# EXERCISE
Each line below from the one containing "(s.withCr x).hstOp = s.hstOp := (rfl)" through the one containing "(s.withCr x).mem = s.mem := (rfl)" should be output exactly as it stands, and no other line should appear.

# INPUT MATERIAL
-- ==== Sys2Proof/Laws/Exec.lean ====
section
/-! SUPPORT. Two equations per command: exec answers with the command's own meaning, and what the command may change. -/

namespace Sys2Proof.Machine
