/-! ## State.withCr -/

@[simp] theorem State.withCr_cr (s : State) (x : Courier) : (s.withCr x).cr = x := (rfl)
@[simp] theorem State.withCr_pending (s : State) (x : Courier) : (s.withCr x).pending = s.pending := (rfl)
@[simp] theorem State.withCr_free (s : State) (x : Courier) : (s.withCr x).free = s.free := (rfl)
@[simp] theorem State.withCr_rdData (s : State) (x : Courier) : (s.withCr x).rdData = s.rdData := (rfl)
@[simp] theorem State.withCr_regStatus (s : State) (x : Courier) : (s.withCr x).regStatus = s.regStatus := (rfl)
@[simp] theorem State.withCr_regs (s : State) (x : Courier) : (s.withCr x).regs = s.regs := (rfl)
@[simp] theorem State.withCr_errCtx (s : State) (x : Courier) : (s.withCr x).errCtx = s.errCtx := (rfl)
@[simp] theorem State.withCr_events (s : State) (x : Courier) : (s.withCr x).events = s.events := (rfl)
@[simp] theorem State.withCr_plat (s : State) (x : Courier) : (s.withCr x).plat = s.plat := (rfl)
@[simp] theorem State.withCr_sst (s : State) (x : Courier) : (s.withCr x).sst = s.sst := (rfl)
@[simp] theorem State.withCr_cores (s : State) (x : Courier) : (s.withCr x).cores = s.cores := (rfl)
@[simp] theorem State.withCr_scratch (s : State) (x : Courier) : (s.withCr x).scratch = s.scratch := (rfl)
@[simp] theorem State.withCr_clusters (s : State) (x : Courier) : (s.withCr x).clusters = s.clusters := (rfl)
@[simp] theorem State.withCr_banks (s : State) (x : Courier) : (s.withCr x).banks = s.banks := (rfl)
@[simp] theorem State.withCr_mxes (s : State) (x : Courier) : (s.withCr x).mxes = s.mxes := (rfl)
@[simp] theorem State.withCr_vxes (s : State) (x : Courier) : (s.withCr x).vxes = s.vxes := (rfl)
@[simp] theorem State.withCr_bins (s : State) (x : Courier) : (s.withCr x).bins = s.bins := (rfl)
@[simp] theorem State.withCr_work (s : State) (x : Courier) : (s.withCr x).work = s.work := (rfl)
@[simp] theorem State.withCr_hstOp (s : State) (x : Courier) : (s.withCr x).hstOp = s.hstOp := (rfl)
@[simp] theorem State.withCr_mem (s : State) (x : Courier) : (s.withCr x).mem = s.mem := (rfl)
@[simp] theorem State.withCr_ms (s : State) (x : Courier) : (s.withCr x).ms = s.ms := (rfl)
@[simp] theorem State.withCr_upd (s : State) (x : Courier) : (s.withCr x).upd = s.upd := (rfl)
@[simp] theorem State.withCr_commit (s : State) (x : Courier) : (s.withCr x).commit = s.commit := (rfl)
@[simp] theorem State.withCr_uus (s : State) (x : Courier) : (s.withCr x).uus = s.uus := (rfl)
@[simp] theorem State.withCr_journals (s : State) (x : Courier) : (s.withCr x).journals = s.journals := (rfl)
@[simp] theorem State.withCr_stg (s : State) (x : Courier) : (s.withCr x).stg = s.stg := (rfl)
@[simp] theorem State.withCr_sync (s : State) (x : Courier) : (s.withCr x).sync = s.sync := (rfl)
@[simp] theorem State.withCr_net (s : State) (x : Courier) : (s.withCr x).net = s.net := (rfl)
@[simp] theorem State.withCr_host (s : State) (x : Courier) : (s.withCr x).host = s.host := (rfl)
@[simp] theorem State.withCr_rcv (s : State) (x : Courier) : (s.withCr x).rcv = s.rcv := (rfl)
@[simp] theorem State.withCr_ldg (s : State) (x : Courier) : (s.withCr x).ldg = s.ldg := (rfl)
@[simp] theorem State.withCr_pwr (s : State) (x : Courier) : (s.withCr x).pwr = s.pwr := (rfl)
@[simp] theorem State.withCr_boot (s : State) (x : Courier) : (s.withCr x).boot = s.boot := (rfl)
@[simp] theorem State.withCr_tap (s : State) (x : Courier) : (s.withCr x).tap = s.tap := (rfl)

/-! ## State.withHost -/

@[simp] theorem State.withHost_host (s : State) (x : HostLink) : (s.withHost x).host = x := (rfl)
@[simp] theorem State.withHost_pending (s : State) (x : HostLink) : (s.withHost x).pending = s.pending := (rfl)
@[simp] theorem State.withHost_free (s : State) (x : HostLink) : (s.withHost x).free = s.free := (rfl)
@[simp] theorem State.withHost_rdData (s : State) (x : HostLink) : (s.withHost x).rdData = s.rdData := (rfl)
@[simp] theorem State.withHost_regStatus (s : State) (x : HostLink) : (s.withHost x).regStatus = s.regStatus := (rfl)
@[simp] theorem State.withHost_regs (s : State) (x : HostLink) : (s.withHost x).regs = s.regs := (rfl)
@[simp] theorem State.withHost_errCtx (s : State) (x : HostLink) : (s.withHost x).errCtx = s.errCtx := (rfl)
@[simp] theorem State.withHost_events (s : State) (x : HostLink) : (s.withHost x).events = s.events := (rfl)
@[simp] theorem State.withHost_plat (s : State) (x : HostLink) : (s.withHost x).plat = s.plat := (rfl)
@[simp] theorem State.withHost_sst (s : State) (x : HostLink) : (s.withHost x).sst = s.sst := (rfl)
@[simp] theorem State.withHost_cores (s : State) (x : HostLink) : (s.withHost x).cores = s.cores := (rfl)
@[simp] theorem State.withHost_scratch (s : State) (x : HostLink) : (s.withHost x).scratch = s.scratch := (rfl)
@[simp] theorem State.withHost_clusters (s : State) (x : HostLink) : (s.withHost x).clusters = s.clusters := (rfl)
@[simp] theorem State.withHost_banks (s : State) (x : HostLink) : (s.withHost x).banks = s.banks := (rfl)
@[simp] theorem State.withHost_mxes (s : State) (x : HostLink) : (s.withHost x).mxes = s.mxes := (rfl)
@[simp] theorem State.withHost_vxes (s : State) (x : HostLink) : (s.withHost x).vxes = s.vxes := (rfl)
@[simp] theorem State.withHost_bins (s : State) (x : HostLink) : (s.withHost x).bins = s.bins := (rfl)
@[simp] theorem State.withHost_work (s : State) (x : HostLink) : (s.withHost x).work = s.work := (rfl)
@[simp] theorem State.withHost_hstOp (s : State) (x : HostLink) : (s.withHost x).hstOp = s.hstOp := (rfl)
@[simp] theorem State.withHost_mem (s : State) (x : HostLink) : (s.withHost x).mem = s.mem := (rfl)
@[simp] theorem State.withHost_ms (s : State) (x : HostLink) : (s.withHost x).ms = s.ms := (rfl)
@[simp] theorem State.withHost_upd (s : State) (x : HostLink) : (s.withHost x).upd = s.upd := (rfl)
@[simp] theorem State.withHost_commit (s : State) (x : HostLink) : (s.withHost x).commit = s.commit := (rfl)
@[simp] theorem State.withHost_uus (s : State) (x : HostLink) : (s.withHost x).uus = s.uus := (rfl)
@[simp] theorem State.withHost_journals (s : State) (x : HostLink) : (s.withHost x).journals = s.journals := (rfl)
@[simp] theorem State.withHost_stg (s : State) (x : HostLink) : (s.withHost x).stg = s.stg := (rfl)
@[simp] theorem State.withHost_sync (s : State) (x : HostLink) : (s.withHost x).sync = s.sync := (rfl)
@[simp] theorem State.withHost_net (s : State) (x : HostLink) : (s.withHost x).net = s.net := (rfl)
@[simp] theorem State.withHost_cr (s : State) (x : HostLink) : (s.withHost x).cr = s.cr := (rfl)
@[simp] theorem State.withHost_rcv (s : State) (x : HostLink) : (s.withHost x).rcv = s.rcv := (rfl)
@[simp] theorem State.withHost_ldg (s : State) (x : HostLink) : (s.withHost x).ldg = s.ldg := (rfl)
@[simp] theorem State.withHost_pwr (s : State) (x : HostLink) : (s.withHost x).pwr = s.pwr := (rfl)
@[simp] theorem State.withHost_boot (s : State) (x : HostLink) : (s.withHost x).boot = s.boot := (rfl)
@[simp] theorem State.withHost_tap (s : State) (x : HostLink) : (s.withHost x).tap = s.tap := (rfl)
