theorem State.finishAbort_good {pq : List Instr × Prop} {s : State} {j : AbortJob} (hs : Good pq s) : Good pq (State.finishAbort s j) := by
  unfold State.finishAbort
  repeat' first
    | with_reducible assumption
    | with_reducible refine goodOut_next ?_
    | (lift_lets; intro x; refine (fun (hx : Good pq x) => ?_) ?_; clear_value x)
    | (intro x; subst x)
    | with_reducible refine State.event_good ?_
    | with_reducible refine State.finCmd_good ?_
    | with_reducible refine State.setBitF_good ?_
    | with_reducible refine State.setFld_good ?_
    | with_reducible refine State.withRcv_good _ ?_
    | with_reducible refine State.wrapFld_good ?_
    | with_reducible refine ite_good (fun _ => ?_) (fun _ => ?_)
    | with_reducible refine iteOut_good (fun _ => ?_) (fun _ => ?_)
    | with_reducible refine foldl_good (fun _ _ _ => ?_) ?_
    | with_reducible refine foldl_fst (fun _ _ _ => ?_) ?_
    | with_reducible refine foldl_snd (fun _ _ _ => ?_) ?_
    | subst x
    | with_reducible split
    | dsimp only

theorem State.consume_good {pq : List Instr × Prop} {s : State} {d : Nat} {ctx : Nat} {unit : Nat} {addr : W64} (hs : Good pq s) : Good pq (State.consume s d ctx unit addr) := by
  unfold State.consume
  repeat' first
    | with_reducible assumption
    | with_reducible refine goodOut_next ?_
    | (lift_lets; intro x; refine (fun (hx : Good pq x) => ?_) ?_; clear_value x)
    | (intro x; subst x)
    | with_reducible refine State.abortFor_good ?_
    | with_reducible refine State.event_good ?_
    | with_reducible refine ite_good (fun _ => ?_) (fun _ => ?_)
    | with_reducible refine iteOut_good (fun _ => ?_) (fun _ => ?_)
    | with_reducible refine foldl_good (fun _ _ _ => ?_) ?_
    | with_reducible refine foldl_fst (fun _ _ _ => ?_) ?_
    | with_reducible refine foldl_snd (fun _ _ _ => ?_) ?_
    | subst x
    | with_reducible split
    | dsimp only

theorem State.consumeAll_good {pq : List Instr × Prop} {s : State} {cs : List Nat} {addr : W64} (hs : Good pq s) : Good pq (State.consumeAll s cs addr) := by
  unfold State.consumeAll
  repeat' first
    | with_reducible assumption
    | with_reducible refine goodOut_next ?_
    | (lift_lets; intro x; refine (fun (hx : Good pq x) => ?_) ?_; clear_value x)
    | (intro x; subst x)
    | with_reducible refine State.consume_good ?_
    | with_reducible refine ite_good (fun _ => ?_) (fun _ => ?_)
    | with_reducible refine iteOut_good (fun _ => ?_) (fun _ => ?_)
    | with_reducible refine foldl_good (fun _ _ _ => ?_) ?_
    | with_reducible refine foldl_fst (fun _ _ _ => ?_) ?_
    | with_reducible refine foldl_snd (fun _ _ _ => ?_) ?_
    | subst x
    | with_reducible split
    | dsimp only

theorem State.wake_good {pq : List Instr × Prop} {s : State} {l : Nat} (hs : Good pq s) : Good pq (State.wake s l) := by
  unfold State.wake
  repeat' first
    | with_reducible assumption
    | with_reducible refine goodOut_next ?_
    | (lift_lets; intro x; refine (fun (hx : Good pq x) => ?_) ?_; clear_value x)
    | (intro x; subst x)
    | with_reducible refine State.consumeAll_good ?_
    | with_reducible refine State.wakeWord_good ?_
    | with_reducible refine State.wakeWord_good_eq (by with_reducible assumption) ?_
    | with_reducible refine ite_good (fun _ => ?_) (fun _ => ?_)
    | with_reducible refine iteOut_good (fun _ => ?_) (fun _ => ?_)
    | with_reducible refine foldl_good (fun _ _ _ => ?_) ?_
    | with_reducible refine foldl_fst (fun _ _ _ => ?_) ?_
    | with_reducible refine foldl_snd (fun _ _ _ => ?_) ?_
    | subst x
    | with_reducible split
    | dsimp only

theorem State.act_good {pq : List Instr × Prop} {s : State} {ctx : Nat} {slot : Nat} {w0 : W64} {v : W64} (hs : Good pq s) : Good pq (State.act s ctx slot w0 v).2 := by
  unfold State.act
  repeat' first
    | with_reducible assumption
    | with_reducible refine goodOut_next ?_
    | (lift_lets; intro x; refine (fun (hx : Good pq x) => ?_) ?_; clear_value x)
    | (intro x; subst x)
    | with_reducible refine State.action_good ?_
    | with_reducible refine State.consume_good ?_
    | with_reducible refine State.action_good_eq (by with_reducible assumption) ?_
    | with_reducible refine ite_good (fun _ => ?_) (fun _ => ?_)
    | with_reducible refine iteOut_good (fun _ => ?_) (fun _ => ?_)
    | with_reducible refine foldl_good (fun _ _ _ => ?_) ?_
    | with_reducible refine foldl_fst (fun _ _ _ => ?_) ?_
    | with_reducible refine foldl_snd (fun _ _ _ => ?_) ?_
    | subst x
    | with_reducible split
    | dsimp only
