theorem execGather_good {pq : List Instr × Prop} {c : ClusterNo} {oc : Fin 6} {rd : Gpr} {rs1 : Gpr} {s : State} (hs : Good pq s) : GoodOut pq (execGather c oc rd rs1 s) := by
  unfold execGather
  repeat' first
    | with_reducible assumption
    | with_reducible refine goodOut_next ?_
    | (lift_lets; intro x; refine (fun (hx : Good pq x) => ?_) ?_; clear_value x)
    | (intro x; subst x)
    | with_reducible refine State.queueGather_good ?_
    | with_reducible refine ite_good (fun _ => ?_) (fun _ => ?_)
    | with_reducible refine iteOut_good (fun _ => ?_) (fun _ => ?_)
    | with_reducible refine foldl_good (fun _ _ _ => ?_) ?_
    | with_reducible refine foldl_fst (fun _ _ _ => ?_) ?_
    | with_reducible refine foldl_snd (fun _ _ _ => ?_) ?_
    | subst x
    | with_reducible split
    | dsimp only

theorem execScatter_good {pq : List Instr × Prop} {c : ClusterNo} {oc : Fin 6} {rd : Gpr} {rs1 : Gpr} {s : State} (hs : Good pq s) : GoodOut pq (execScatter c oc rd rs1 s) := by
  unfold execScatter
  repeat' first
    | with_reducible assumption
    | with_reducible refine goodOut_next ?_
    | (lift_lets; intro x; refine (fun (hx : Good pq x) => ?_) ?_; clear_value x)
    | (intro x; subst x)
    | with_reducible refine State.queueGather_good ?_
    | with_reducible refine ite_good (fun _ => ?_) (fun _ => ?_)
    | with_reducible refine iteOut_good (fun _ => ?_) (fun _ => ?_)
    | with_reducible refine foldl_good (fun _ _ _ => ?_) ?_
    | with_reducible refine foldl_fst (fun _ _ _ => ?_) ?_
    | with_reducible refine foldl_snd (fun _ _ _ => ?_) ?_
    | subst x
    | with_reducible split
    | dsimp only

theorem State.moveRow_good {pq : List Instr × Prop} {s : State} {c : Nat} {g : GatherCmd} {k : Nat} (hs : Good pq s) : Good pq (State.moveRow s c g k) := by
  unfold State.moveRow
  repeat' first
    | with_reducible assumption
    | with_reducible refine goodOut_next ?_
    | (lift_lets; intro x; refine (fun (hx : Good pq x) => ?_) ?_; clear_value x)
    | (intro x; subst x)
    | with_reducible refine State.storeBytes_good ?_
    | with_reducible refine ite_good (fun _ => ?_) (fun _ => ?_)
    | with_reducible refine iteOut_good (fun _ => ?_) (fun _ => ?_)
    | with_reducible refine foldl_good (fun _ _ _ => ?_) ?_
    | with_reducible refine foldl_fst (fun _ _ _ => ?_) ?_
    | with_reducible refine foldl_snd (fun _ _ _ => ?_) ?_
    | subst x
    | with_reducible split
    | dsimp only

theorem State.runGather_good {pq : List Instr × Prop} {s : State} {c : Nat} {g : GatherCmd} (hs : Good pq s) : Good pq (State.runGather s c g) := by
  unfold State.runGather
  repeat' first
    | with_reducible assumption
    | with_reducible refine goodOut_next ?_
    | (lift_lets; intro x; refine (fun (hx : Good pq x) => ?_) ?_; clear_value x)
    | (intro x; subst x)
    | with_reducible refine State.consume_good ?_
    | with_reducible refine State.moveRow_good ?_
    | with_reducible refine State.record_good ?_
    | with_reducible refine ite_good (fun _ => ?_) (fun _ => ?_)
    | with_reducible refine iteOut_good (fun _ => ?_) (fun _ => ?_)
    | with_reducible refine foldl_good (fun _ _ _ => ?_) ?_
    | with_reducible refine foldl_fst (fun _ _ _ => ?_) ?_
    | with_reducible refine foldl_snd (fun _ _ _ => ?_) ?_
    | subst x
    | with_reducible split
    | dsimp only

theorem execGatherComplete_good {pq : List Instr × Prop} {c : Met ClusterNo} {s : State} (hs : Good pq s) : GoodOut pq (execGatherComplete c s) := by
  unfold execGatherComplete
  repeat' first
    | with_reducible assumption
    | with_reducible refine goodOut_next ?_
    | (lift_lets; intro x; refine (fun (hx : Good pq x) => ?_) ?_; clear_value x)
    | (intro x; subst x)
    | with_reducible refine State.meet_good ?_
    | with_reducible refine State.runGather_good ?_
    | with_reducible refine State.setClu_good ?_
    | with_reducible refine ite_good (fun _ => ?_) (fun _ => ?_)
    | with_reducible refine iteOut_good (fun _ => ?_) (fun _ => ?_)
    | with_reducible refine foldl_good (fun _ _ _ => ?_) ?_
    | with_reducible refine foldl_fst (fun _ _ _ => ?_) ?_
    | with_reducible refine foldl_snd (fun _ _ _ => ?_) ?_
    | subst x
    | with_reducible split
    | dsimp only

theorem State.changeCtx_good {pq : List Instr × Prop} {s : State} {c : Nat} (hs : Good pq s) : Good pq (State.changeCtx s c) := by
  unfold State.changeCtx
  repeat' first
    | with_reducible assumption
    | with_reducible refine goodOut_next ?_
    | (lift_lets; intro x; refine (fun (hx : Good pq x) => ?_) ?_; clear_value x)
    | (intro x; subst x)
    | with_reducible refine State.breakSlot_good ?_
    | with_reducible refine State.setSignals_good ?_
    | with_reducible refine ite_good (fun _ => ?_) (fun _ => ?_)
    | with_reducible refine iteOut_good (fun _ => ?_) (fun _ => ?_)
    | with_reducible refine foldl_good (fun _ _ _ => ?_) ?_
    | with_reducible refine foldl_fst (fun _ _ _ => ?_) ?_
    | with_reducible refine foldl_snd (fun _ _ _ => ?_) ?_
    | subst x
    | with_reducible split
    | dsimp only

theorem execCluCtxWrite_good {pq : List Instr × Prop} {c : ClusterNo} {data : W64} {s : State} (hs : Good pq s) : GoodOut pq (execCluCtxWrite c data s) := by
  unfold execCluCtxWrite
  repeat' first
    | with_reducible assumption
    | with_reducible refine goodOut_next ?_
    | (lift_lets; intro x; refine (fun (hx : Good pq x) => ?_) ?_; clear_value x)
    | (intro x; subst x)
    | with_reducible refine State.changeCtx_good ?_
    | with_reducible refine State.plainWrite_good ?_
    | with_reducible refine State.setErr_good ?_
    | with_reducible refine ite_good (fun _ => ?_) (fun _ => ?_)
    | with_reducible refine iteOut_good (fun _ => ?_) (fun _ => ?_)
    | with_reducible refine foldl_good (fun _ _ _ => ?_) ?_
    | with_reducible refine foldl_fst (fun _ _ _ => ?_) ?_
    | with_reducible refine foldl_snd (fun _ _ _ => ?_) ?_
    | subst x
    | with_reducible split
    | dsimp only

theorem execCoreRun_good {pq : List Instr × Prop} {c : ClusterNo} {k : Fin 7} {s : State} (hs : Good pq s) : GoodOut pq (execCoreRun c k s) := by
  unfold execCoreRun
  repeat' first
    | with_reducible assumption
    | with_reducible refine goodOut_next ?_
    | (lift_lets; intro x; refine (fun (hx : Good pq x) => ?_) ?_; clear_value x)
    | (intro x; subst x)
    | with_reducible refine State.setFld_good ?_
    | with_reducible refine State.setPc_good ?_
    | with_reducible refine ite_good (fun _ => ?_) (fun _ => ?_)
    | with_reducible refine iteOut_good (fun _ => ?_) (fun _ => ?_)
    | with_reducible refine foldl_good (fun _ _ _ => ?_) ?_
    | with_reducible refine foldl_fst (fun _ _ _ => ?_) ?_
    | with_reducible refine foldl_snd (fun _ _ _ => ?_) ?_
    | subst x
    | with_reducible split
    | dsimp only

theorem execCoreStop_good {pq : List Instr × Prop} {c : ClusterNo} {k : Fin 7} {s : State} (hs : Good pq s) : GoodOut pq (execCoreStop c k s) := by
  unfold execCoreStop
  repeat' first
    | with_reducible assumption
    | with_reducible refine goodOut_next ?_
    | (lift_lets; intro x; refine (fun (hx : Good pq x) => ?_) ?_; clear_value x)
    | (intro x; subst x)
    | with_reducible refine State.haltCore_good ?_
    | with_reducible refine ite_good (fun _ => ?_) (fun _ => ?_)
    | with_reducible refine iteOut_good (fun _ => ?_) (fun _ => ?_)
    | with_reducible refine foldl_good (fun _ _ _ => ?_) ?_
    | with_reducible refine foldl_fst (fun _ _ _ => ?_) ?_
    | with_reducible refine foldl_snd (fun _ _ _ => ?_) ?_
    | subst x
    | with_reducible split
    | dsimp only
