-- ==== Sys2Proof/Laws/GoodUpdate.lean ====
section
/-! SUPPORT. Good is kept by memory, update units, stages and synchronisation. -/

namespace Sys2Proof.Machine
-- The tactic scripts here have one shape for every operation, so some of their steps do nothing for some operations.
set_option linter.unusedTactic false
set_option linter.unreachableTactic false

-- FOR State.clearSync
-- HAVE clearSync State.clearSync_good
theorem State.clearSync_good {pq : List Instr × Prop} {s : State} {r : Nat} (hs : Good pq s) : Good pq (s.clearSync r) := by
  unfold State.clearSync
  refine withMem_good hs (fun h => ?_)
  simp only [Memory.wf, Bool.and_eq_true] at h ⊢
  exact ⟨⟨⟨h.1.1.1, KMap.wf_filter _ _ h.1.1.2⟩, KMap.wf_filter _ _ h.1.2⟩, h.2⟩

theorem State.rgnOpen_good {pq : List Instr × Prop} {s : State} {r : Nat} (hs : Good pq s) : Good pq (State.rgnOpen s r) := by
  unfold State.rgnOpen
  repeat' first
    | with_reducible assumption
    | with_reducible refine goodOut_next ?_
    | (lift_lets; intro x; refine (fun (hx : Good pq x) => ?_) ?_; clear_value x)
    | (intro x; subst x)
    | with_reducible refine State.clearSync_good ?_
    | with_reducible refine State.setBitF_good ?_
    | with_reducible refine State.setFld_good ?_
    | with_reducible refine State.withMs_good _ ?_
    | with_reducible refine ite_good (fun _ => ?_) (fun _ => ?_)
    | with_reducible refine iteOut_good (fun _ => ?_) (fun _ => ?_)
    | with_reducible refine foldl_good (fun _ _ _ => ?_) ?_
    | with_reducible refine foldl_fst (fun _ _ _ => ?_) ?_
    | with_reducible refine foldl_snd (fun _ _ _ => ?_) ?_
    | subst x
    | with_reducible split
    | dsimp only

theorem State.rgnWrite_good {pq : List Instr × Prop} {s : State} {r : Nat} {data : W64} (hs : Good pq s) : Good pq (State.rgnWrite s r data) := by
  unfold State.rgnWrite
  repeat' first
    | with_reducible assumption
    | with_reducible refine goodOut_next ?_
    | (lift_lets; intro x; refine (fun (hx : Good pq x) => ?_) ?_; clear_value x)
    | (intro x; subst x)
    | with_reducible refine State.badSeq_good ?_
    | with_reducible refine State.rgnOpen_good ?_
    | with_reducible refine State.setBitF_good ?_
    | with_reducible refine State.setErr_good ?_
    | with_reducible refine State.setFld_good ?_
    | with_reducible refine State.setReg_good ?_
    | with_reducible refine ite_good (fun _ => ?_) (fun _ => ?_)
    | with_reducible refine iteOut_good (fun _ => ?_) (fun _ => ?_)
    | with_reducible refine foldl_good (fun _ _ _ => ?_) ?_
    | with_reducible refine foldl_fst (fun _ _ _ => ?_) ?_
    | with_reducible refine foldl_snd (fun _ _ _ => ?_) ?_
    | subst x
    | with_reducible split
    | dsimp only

# EXPECTED ANSWER
@[simp] theorem State.withCr_hstOp (s : State) (x : Courier) : (s.withCr x).hstOp = s.hstOp := (rfl)
@[simp] theorem State.withCr_mem (s : State) (x : Courier) : (s.withCr x).mem = s.mem := (rfl)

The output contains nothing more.